Goal of the exercise:
Your output should be the lines of the data that follow, reproduced exactly from the first through the line bearing "in memory. -/".
(Beginning of Source material)
-- ==== Sys2Proof/Tests/Slice0.lean ====
section
/-! SUPPORT. The model's own tests, their expected results from 95_test_vectors.md (its ids are cited), and a witness
for the hypotheses of each obligation. -/

namespace Sys2Proof.Tests

open Sys2Proof Sys2Proof.Machine

/-! ### Helpers -/

/-- The state after reset with this word at 0x200 and these registers, before changes a test makes to it. -/
def start (w : Nat) (regs : List (Reg × Byte)) : State :=
  (regs.foldl (fun s r => s.setV r.1 r.2) State.reset).withFetchWord 16 w

/-- The state with this byte in memory. -/
def withByte (s : State) (a : Nat) (b : Byte) : State := { s with mem := s.mem.write a b }

/-- The state with this pixel set. -/
def withPixel (s : State) (x y : Nat) : State := { s with disp := s.disp.setPixel x y true }

/-- The state with this key held. -/
def withKey (s : State) (k : Fin 16) : State := s.keyEvent k true

/-- A stack of so many return addresses. -/
def stackOf (n : Nat) : List Word := (List.range n).map (fun k => BitVec.ofNat 16 (0x200 + 2 * k))

/-- The outcome is a next state, and it is like this. -/
def sat (o : Result) (p : State → Bool) : Bool :=
  match o with
  | .next t => p t
  | .fault _ => false
  | .refused _ => false

theorem exists_of_sat {o : Result} {p : State → Bool} (h : sat o p = true) : ∃ t, o = .next t ∧ p t = true := by
  cases o with
  | next t => exact ⟨t, rfl, h⟩
  | fault _ => exact Bool.noConfusion h
  | refused _ => exact Bool.noConfusion h

/-- The tick ends without a fault, in a state like this. -/
def ticks (s : State) (p : State → Bool) : Bool := sat (step s) (fun t => decide (t.report = .ok) && p t)

/-- The tick ends in this fault, in a state like this. -/
def faults (s : State) (r : FaultRecord) (p : State → Bool) : Bool :=
  sat (step s) (fun t => decide (t.report = .fault r) && p t)

/-! ### Well-formed instructions -/

theorem test_wellFormed_refuses_sys_0E0 : (Instr.sys 0x0E0#12).wellFormed = false := by decide
theorem test_wellFormed_refuses_sys_0EE : (Instr.sys 0x0EE#12).wellFormed = false := by decide
theorem test_wellFormed_sys_0E1 : (Instr.sys 0x0E1#12).wellFormed = true := by decide

/-! ### Decoding: the words of 95_test_vectors.md 2.1 -/

theorem test_decode_family0 :
    decodeWord 0x00E0#16 = .instr .cls ∧
    decodeWord 0x00EE#16 = .instr .ret ∧
    decodeWord 0x00E1#16 = .instr (.sys 0x0E1#12) ∧
    decodeWord 0x0000#16 = .instr (.sys 0x000#12) ∧
    decodeWord 0x00FD#16 = .instr (.sys 0x0FD#12) ∧
    decodeWord 0x0FFF#16 = .instr (.sys 0xFFF#12) := by decide

theorem test_decode_jumps :
    decodeWord 0x1ABC#16 = .instr (.jp 0xABC#12) ∧
    decodeWord 0x2F00#16 = .instr (.call 0xF00#12) ∧
    decodeWord 0xB123#16 = .instr (.jpV0 0x123#12) := by decide

theorem test_decode_skips :
    decodeWord 0x3A10#16 = .instr (.seImm 0xA#4 0x10#8) ∧
    decodeWord 0x4B22#16 = .instr (.sneImm 0xB#4 0x22#8) ∧
    decodeWord 0x5AB0#16 = .instr (.seReg 0xA#4 0xB#4) ∧
    decodeWord 0x9AB0#16 = .instr (.sneReg 0xA#4 0xB#4) ∧
    decodeWord 0xE19E#16 = .instr (.skp 0x1#4) ∧
    decodeWord 0xE1A1#16 = .instr (.sknp 0x1#4) := by decide

theorem test_decode_immediates :
    decodeWord 0x6CFF#16 = .instr (.ldImm 0xC#4 0xFF#8) ∧
    decodeWord 0x7007#16 = .instr (.addImm 0x0#4 0x07#8) ∧
    decodeWord 0xA123#16 = .instr (.ldI 0x123#12) ∧
    decodeWord 0xC5F0#16 = .instr (.rnd 0x5#4 0xF0#8) ∧
    decodeWord 0xD125#16 = .instr (.drw 0x1#4 0x2#4 0x5#4) ∧
    decodeWord 0xD120#16 = .instr (.drw 0x1#4 0x2#4 0x0#4) := by decide

theorem test_decode_family8 :
    decodeWord 0x8AB0#16 = .instr (.ldReg 0xA#4 0xB#4) ∧
    decodeWord 0x8AB1#16 = .instr (.orReg 0xA#4 0xB#4) ∧
    decodeWord 0x8AB2#16 = .instr (.andReg 0xA#4 0xB#4) ∧
    decodeWord 0x8AB3#16 = .instr (.xorReg 0xA#4 0xB#4) ∧
    decodeWord 0x8AB4#16 = .instr (.addReg 0xA#4 0xB#4) ∧
    decodeWord 0x8AB5#16 = .instr (.sub 0xA#4 0xB#4) ∧
    decodeWord 0x8AB6#16 = .instr (.shr 0xA#4 0xB#4) ∧
    decodeWord 0x8AB7#16 = .instr (.subn 0xA#4 0xB#4) ∧
    decodeWord 0x8ABE#16 = .instr (.shl 0xA#4 0xB#4) := by decide

theorem test_decode_familyF :
    decodeWord 0xF107#16 = .instr (.ldVxDt 0x1#4) ∧
    decodeWord 0xF10A#16 = .instr (.ldVxK 0x1#4) ∧
    decodeWord 0xF115#16 = .instr (.ldDtVx 0x1#4) ∧
    decodeWord 0xF118#16 = .instr (.ldStVx 0x1#4) ∧
    decodeWord 0xF11E#16 = .instr (.addIVx 0x1#4) ∧
    decodeWord 0xF129#16 = .instr (.ldFVx 0x1#4) ∧
    decodeWord 0xF133#16 = .instr (.ldBVx 0x1#4) ∧
    decodeWord 0xF155#16 = .instr (.storeRegs 0x1#4) ∧
    decodeWord 0xF165#16 = .instr (.loadRegs 0x1#4) := by decide

theorem test_decode_unknown :
    [0x5AB1#16, 0x9ABF#16, 0x8AB8#16, 0x8AB9#16, 0x8ABA#16, 0x8ABB#16, 0x8ABC#16, 0x8ABD#16, 0x8ABF#16].all
      (fun w => decide (decodeWord w = .unknownOpcode w)) = true := by decide

theorem test_decode_unknown_2 :
    [0xE19F#16, 0xE000#16, 0xE1A0#16, 0xF100#16, 0xF130#16, 0xF175#16, 0xF185#16, 0xF1FF#16, 0xFFFF#16].all
      (fun w => decide (decodeWord w = .unknownOpcode w)) = true := by decide

/-- The word laid out as two bytes, the high byte first (decision D1). -/
theorem test_decodeTableWord : decodeTableWord 16 0xD125 = some (.drw 0x1#4 0x2#4 0x5#4) ∧
    decodeTableWord 16 0x8AB8 = none := by decide

theorem test_decode_too_short : decodeBytes [0x12#8] = .tooShort := by decide

/-! ### One step of each instruction -/

/-- T1 -/
theorem test_sys : ticks (start 0x0123 [])
    (fun t => t.pc == 0x202#16) = true := by decide

/-- G13 -/
theorem test_cls : ticks (withPixel (start 0x00E0 []) 9 9)
    (fun t => !t.disp.pixel 9 9 && t.pc == 0x202#16) = true := by decide

/-- T8 -/
theorem test_ret : ticks { start 0x00EE [] with stack := [0x0206#16, 0x0300#16] }
    (fun t => t.pc == 0x300#16 && t.stack == [0x0206#16]) = true := by decide

/-- S6, T9 -/
theorem test_ret_empty : ticks (start 0x00EE [])
    (fun t => t.pc == 0x202#16 && t.stack == []) = true := by decide

/-- T2 -/
theorem test_jp : ticks (start 0x1204 [])
    (fun t => t.pc == 0x204#16) = true := by decide

/-- T3 -/
theorem test_jp_self : ticks (start 0x1200 [])
    (fun t => t.pc == 0x200#16) = true := by decide

/-- T6 -/
theorem test_call : ticks (start 0x2210 [])
    (fun t => t.pc == 0x210#16 && t.stack == [0x0202#16]) = true := by decide

/-- T7 -/
theorem test_call_full : faults { start 0x2210 [] with stack := stackOf 16 } ⟨.stackOverflow, 0x2210#16, 0x202⟩
    (fun t => t.stack == stackOf 16 && t.pc == 0x202#16 && t.fault == some ⟨.stackOverflow, 0x2210#16, 0x202⟩) = true := by decide

/-- T12: the X nibble selects nothing -/
theorem test_jpV0 : ticks (start 0xB300 [(0x0#4, 0x04#8), (0x3#4, 0x99#8)])
    (fun t => t.pc == 0x304#16) = true := by decide

/-- T11 -/
theorem test_jpV0_top : ticks (start 0xBFFF [(0x0#4, 0xFF#8)])
    (fun t => t.pc == 0x10FE#16) = true := by decide

/-- S9, T14 -/
theorem test_seImm : ticks (start 0x3A10 [(0xA#4, 0x10#8)])
    (fun t => t.pc == 0x204#16) = true := by decide

/-- T13 -/
theorem test_seImm_no : ticks (start 0x3A10 [(0xA#4, 0x11#8)])
    (fun t => t.pc == 0x202#16) = true := by decide

/-- T16 -/
theorem test_sneImm : ticks (start 0x4106 [(0x1#4, 0x05#8)])
    (fun t => t.pc == 0x204#16) = true := by decide

/-- T15 -/
theorem test_sneImm_no : ticks (start 0x4105 [(0x1#4, 0x05#8)])
    (fun t => t.pc == 0x202#16) = true := by decide

/-- T17 -/
theorem test_seReg : ticks (start 0x5120 [(0x1#4, 0x33#8), (0x2#4, 0x33#8)])
    (fun t => t.pc == 0x204#16) = true := by decide

/-- T18 -/
theorem test_seReg_no : ticks (start 0x5120 [(0x1#4, 0x33#8), (0x2#4, 0x34#8)])
    (fun t => t.pc == 0x202#16) = true := by decide

/-- T20 -/
theorem test_sneReg : ticks (start 0x9120 [(0x1#4, 0x33#8), (0x2#4, 0x34#8)])
    (fun t => t.pc == 0x204#16) = true := by decide

/-- T21 -/
theorem test_sneReg_same : ticks (start 0x9110 [(0x1#4, 0x33#8)])
    (fun t => t.pc == 0x202#16) = true := by decide

/-- T23 -/
theorem test_ldVxK : ticks (withKey (withKey (start 0xF10A []) 7) 3)
    (fun t => t.getV 0x1#4 == 0x03#8 && t.pc == 0x202#16) = true := by decide
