-- ==== Sys2Proof/Machine/Regs.lean ====
section
/-! DEFINITION. Machine/Regs.lean: every register of the register map (R406), one constant per
register or indexed family and one per named field, from the register summaries and field tables
of the block chapters: address (page × 256 + offset), width, Reset value, and the bits of each
access code (R5). A register's value of reset "IDENT", "OTP", "store", "straps", "journalled" or
"LDEF" stands here as 0 (the straps' as 0x38): the start-up check, the boot and the rigging load
write the value they find. -/
namespace Sys2Proof.Machine

/-- The number of `w` ones. -/
def ones (w : Nat) : Nat := 2 ^ w - 1

/-- A register: its byte address, its width in bits, its Reset value, the masks of its RW and RWL,
W1C, WO and RG bits (every other bit is RO or reserved), and the bits a core reset returns to
Reset (R409–R411). -/
structure Reg where
  addr  : Nat
  width : Nat
  reset : Nat := 0
  rw    : Nat := 0
  w1c   : Nat := 0
  wo    : Nat := 0
  rg    : Nat := 0
  core  : Nat := 0
  deriving DecidableEq, Repr

/-- A field: bits [lo + w − 1 : lo] of a register. -/
structure Field where
  reg : Reg
  lo  : Nat
  w   : Nat
  deriving DecidableEq, Repr

/-! ## Page SYS (0x0, R413, R371) -/

/-- SYS.RIG: Rigging status. -/
def SYS.RIG : Reg := { addr := 0x40, width := 16, w1c := 0xf00 }
@[reducible] def SYS.RIG_RIGGED : Field := ⟨SYS.RIG, 0, 1⟩
@[reducible] def SYS.RIG_SLOT : Field := ⟨SYS.RIG, 1, 1⟩
@[reducible] def SYS.RIG_FELLBACK : Field := ⟨SYS.RIG, 2, 1⟩
@[reducible] def SYS.RIG_LOADING : Field := ⟨SYS.RIG, 3, 1⟩
@[reducible] def SYS.RIG_RIG_FAIL : Field := ⟨SYS.RIG, 8, 1⟩
@[reducible] def SYS.RIG_RIG_FALLBACK : Field := ⟨SYS.RIG, 9, 1⟩
@[reducible] def SYS.RIG_RIG_CORRUPT : Field := ⟨SYS.RIG, 10, 1⟩
@[reducible] def SYS.RIG_RIG_SKIPPED : Field := ⟨SYS.RIG, 11, 1⟩
/-- SYS.RIGERR: Code of the last refusal, R365, R367; 0x00 when no slot was refused at the last load. -/
def SYS.RIGERR : Reg := { addr := 0x42, width := 8 }
/-- SYS.RIGETYPE: TYPE of the record at fault. -/
def SYS.RIGETYPE : Reg := { addr := 0x43, width := 8 }
/-- SYS.RIGEINST: INSTANCE of the record at fault. -/
def SYS.RIGEINST : Reg := { addr := 0x44, width := 8 }
/-- SYS.RIGEOFF: Payload offset of the field at fault. -/
def SYS.RIGEOFF : Reg := { addr := 0x46, width := 16 }
/-- SYS.RIGID: IMGID of the loaded image. -/
def SYS.RIGID : Reg := { addr := 0x48, width := 32 }
/-- SYS.RIGVER: VERSION of the loaded image. -/
def SYS.RIGVER : Reg := { addr := 0x4c, width := 32 }
/-- SYS.RIGFMT: FMT of the loaded image. -/
def SYS.RIGFMT : Reg := { addr := 0x50, width := 16 }
/-- SYS.RIGNREC: Records loaded. -/
def SYS.RIGNREC : Reg := { addr := 0x52, width := 16 }
/-- SYS.RIGSKIP: Optional records skipped. -/
def SYS.RIGSKIP : Reg := { addr := 0x54, width := 16 }
/-- SYS.RIGECC: Corrected configuration errors, saturating. -/
def SYS.RIGECC : Reg := { addr := 0x56, width := 16 }
/-- SYS.RIGCRC: CRC-32C of the configuration at commit. -/
def SYS.RIGCRC : Reg := { addr := 0x58, width := 32 }
/-- SYS.CHVER: Chandler release of the loaded image. -/
def SYS.CHVER : Reg := { addr := 0x5c, width := 32 }
/-- SYS.ID: Part and stepping. -/
def SYS.ID : Reg := { addr := 0x0, width := 32, reset := 0x316000a2 }
@[reducible] def SYS.ID_STEP : Field := ⟨SYS.ID, 0, 16⟩
@[reducible] def SYS.ID_PART : Field := ⟨SYS.ID, 16, 16⟩
/-- SYS.SERIAL: IDENT words 1–2, word 1 in [31:0]. -/
def SYS.SERIAL : Reg := { addr := 0x4, width := 64 }
/-- SYS.FWVER: VERSION of the running firmware bundle, written by the boot ROM (R306). -/
def SYS.FWVER : Reg := { addr := 0xc, width := 32, core := 0xffffffff }
/-- SYS.ISUM: Interrupt summary, one bit per page. -/
def SYS.ISUM : Reg := { addr := 0x10, width := 32 }
@[reducible] def SYS.ISUM_PG : Field := ⟨SYS.ISUM, 0, 20⟩
/-- SYS.IMASKC: Core interrupt enables; written by the core only. -/
def SYS.IMASKC : Reg := { addr := 0x14, width := 32, reset := 0xfffff, rw := 0xfffff }
/-- SYS.IMASKH: IRQ_N enables. -/
def SYS.IMASKH : Reg := { addr := 0x18, width := 32, reset := 0xfffff, rw := 0xfffff }
/-- SYS.ICFG: IRQ_N control. -/
def SYS.ICFG : Reg := { addr := 0x1c, width := 8, reset := 1, rw := 0x1 }
@[reducible] def SYS.ICFG_IRQEN : Field := ⟨SYS.ICFG, 0, 1⟩
/-- SYS.RSTCAUSE: Cause of the last core reset. -/
def SYS.RSTCAUSE : Reg := { addr := 0x1d, width := 8 }
@[reducible] def SYS.RSTCAUSE_KIND : Field := ⟨SYS.RSTCAUSE, 0, 4⟩
@[reducible] def SYS.RSTCAUSE_PORSRC : Field := ⟨SYS.RSTCAUSE, 4, 4⟩
/-- SYS.CORERST: Core resets since power-on reset, saturating; POR domain. -/
def SYS.CORERST : Reg := { addr := 0x1e, width := 16 }
/-- SYS.IRQC: ISUM AND IMASKC. -/
def SYS.IRQC : Reg := { addr := 0x20, width := 32 }
/-- SYS.IRQH: ISUM AND IMASKH. -/
def SYS.IRQH : Reg := { addr := 0x24, width := 32 }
(End of Source material)
Written response:
-- ==== Sys2Proof/Tests/Slice0.lean ====
section
/-! SUPPORT. The model's own tests, their expected results from 95_test_vectors.md (its ids are cited), and a witness
for the hypotheses of each obligation. -/

namespace Sys2Proof.Tests

open Sys2Proof Sys2Proof.Machine

/-! ### Helpers -/

/-- The state after reset with this word at 0x200 and these registers, before changes a test makes to it. -/
def start (w : Nat) (regs : List (Reg × Byte)) : State :=
  (regs.foldl (fun s r => s.setV r.1 r.2) State.reset).withFetchWord 16 w

/-- The state with this byte in memory. -/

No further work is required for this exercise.